Did Mass Dem Teamsters Eliminate Their Best Senatorial Candidate?

Flashback: September, 2009 – Senator Edward M. Kennedy is laid to rest. I was in Washington D.C. doing a radio show from the Phoenix Park Hotel and had a conversation with WRKO’s Howie Carr about the prospects for the Democrats in their primary. Carr noted that SEIU and other labor unions informed Massachusetts congressman Stephen Lynch of South Boston that they would not welcome him in the Mass Democratic Senatorial primary since he did not support the Democratic healthcare plan.

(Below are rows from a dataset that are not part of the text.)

/-- The smallest transmit buffer R8 allows. -/
def cfg17 : Config := { Config.vectors with itfPacketBufSize := 17, txbufSize := 17 }

/-- Inbound codes that no outbound code equals (SRC-4). -/
def cfgLoop : Config := { Config.vectors with typeNopIn := 0x10, typeReset := 0x11 }

/-- A reset machine whose RX holds `bs` from index 0 on, seen whole. -/
def rxWith (c : Config) (bs : List Byte) : State :=
  { State.resetIn c with
    rx := { Ring.reset with mem := listed bs, w := bs.length, wg := gray bs.length, wv := bs.length } }

/-- The start of RT-4. -/
def rt4 : State :=
  { State.resetIn cfg8 with
    rx := { mem := [(0, 0x00), (6, 0x3C), (7, 0x41)], w := 1, r := 6, wg := gray 1, rg := gray 6, wv := 1, rv := 6 } }

/-- The start of RT-11: TX.W 6, TX.RV 0. -/
def rt11 : State :=
  { State.resetIn cfg8 with
    tx := { mem := listed [0, 1, 2, 3, 4, 5], w := 6, r := 0, wg := gray 6, rg := 0, wv := 6, rv := 0 } }

/-- The start of RT-18, with LTX seeing all five bytes. -/
def rt18 : State :=
  { State.resetIn cfg8 with
    tx := { mem := listed [0x00, 0x03, 0x11, 0x22, 0x00], w := 5, r := 0, wg := gray 5, rg := 0, wv := 5, rv := 0 } }

/-- The closed frame of RT-20. -/
def closedFive : State :=
  { State.resetIn cfg8 with
    enc := { buf := listed [0x00, 0x03, 0x11, 0x22, 0x00], phase := .closed, ovf := false, len := 5, cp := 1, code := 3 } }

/-- The state right after ENC_BEGIN (EN-4). -/
def begun (c : Config) : State :=
  { State.resetIn c with enc := { buf := listed [0, 0], phase := .opened, ovf := false, len := 2, cp := 1, code := 1 } }

/-- An open frame of `n` bytes 0x07 in its first block, `n` at most 254. -/
def filled (c : Config) (n : Nat) : State :=
  { State.resetIn c with
    enc := {
      buf := listed (0 :: 0 :: List.replicate n 7), phase := .opened, ovf := false
      len := BitVec.ofNat 16 (n + 2), cp := 1, code := BitVec.ofNat 8 (n + 1) } }

/-- A reset machine with a decoder that has read the code byte `code`, has `rem` data bytes to come and `bs` decoded. -/
def decoding (c : Config) (code rem : Byte) (bs : List Byte) : State :=
  { State.resetIn c with
    dec := { buf := listed bs, st := .more, have_ := true, code := code, rem := rem, len := BitVec.ofNat 16 bs.length } }

/-- A reset machine with the payload `bs` staged. -/
def staged (c : Config) (bs : List Byte) : State :=
  { State.resetIn c with pay := { buf := listed bs, len := BitVec.ofNat 16 bs.length } }

/-- A reset machine with the sensor unit as given and the clock at `now`. -/
def sensing (st : SensState) (tlast dwell temp now : Word) : State :=
  { State.resetIn Config.vectors with
    sens := { state := st, tlast := tlast, dwell := dwell, temp := temp, hum := 0 }, clock := now }

/-- `s` with SENS_STEP on the command port and the given schedule. -/
def stepping (s : State) (sched : List Agent) : State := { s with cmds := [{ op := 0x80, arg := 0 }], sched := sched }

/-- BUS acknowledges a trigger phase by phase. -/
def ackTrigger : List Agent := [.cmd, .cmd, .cmd, .busAnswer .ack, .cmd, .cmd, .busAnswer .ack]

Lynch, in my assessment of the field, was the most likely to succeed Kennedy in all of Massachusetts. He is strong on national defense, similar to Scott Brown on abortion issues, fiscally moderate and not on board with much of the liberal Obama agenda.

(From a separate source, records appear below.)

/-- Vector operations of major 0x30 (Table 7-9); a field an operation does not use must be 0 (R181). -/
def decodeVec (k : Core) (w : Nat) : Option Instr :=
  let vd := f4 w 16
  let va := f4 w 12
  let vb := f4 w 8
  let et := f3 w 5
  let e := et.val
  let x := f5 w 0
  let lane2 : BitVec 8 := BitVec.ofNat 8 (16 * vd.val + vb.val)
  let lane3 : BitVec 8 := BitVec.ofNat 8 (16 * va.val + vb.val)
  let fp := etFloat e
  if !etValid e then none else
  match bits w 20 6 with
  | 0x00 => if x = 0 then some (.vadd k et vd va vb) else none
  | 0x01 => if x = 0 then some (.vsub k et vd va vb) else none
  | 0x02 => if x = 0 then some (.vmul k et vd va vb) else none
  | 0x03 => if x = 0 then some (.vfma k et vd va vb) else none
  | 0x04 => if (e = 4 ∨ e = 5) ∧ vb = 0 ∧ vd.val % 2 = 0 then some (.vfmaw k et vd va x) else none
  | 0x05 => if x = 0 then some (.vmin k et vd va vb) else none
  | 0x06 => if x = 0 then some (.vmax k et vd va vb) else none
  | 0x07 => if x = 0 ∧ vb = 0 then some (.vabs k et vd va) else none
  | 0x08 => if x = 0 ∧ vb = 0 then some (.vneg k et vd va) else none
  | 0x09 => if x = 0 then some (.vand k et vd va vb) else none
  | 0x0A => if x = 0 then some (.vor k et vd va vb) else none
  | 0x0B => if x = 0 then some (.vxor k et vd va vb) else none
  | 0x0C => if !fp ∧ vb = 0 then some (.vshl k et vd va x) else none
  | 0x0D => if !fp ∧ vb = 0 then some (.vshrl k et vd va x) else none
  | 0x0E => if !fp ∧ vb = 0 then some (.vshra k et vd va x) else none
  | 0x0F => if !fp ∧ x = 0 then some (.vadds k et vd va vb) else none
  | 0x10 => if !fp ∧ x = 0 then some (.vsubs k et vd va vb) else none
  | 0x11 => if x = 0 then some (.vceq k et vd va vb) else none
  | 0x12 => if x = 0 then some (.vclt k et vd va vb) else none
  | 0x13 => if x = 0 then some (.vcle k et vd va vb) else none
  | 0x14 => if x = 0 then some (.vsel k et vd va vb) else none
  | 0x15 => if fp ∧ x = 0 then some (.vdiv k et vd va vb) else none
  | 0x16 => if fp ∧ x = 0 ∧ vb = 0 then some (.vsqrt k et vd va) else none
  | 0x17 => if fp ∧ x = 0 ∧ vb = 0 then some (.vexp k et vd va) else none
  | 0x18 => if fp ∧ x = 0 ∧ vb = 0 then some (.vlog k et vd va) else none
  | 0x19 => if fp ∧ x = 0 ∧ vb = 0 then some (.vtanh k et vd va) else none
  | 0x1A => if fp ∧ x = 0 ∧ vb = 0 then some (.verf k et vd va) else none
  | 0x1B => if va = 0 ∧ vb = 0 then some (.vbcast k et vd x) else none
  | 0x1C => if lane2.toNat < etLanes e then some (.vext k et va lane2 x) else none
  | 0x1D => if lane3.toNat < etLanes e then some (.vins k et vd lane3 x) else none
  | 0x1E => if x = 0 ∧ vb = 0 then some (.vmov k et vd va) else none
  | 0x1F => if x = 0 then some (.vperm k et vd va vb) else none
  | 0x20 => if vd = 0 ∧ vb = 0 then some (.vrsum k et va x) else none
  | 0x21 => if vd = 0 ∧ vb = 0 then some (.vrmax k et va x) else none
  | 0x22 => if vd = 0 ∧ vb = 0 then some (.vrmin k et va x) else none
  | 0x23 => if fp ∧ vd = 0 ∧ vb = 0 ∧ x = 0 then some (.vamax k et va) else none
  | _ => none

A former iron worker and union member, Lynch is the most palatable legislator  in the Mass delegation.

Irony: the Teamsters and labor organizations here that threw Lynch to the side over the healthcare issue now themselves are in dispute with President Obama and the healthcare plan. Monday January 11, 2010 they left the White House meeting with the president dejected and angry with the knowledge that each of their members would be taxed by the thousands to pay for it. As it turns out, now they agree with Lynch!

With Martha Coakley plummeting in the polls and millions of Democratic dollars from around the nation being reshuffled to Massachusetts to defeat an upstart, little known scrapper in Republican state senator Scott Brown, the left wing of the Democratic Party may have ostricized their best chance to win and have only themselves to blame if they end up watching Senator Scott Brown sworn in on Capitol Hill this winter.

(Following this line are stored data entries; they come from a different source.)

/-- The 595 unit numbers that Table 17-1 assigns. -/
def unitNumbers : List Nat :=
  ((List.range 16).flatMap fun h => [32 * h, 32 * h + 1, 32 * h + 2, 32 * h + 3, 32 * h + 4] ++
    (List.range 8).map (32 * h + 8 + ·) ++ (List.range 16).map (32 * h + 16 + ·)) ++
  (List.range 24).map (0x200 + ·) ++ (List.range 24).map (0x220 + ·) ++ (List.range 24).map (0x240 + ·) ++
  (List.range 24).map (0x260 + ·) ++ (List.range 9).map (0x280 + ·) ++ (List.range 13).map (0x290 + ·) ++
  [0x2A0, 0x2A1, 0x2A4, 0x2A5, 0x2A6, 0x2A7, 0x2A8, 0x2A9, 0x2AA, 0x2AB, 0x2AC, 0x2AD, 0x2AE]

end Sys2Proof.Machine
end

http://www.kenpittman.com/blog…

About Ken Pittman

  • Hey, if Coakley goes down, a lot more people will be asking that and Lynch’s stock will boom.

    Perhaps, its wise to, uh hem, quietly let Lynch supporters know that.

  • Scott Brown has been able to tap into a populist feeling among the electorate.  Regular people feel that he is “one of us” much more than Coakley is.  Lynch would be able to keep more of the lunch bucket voters.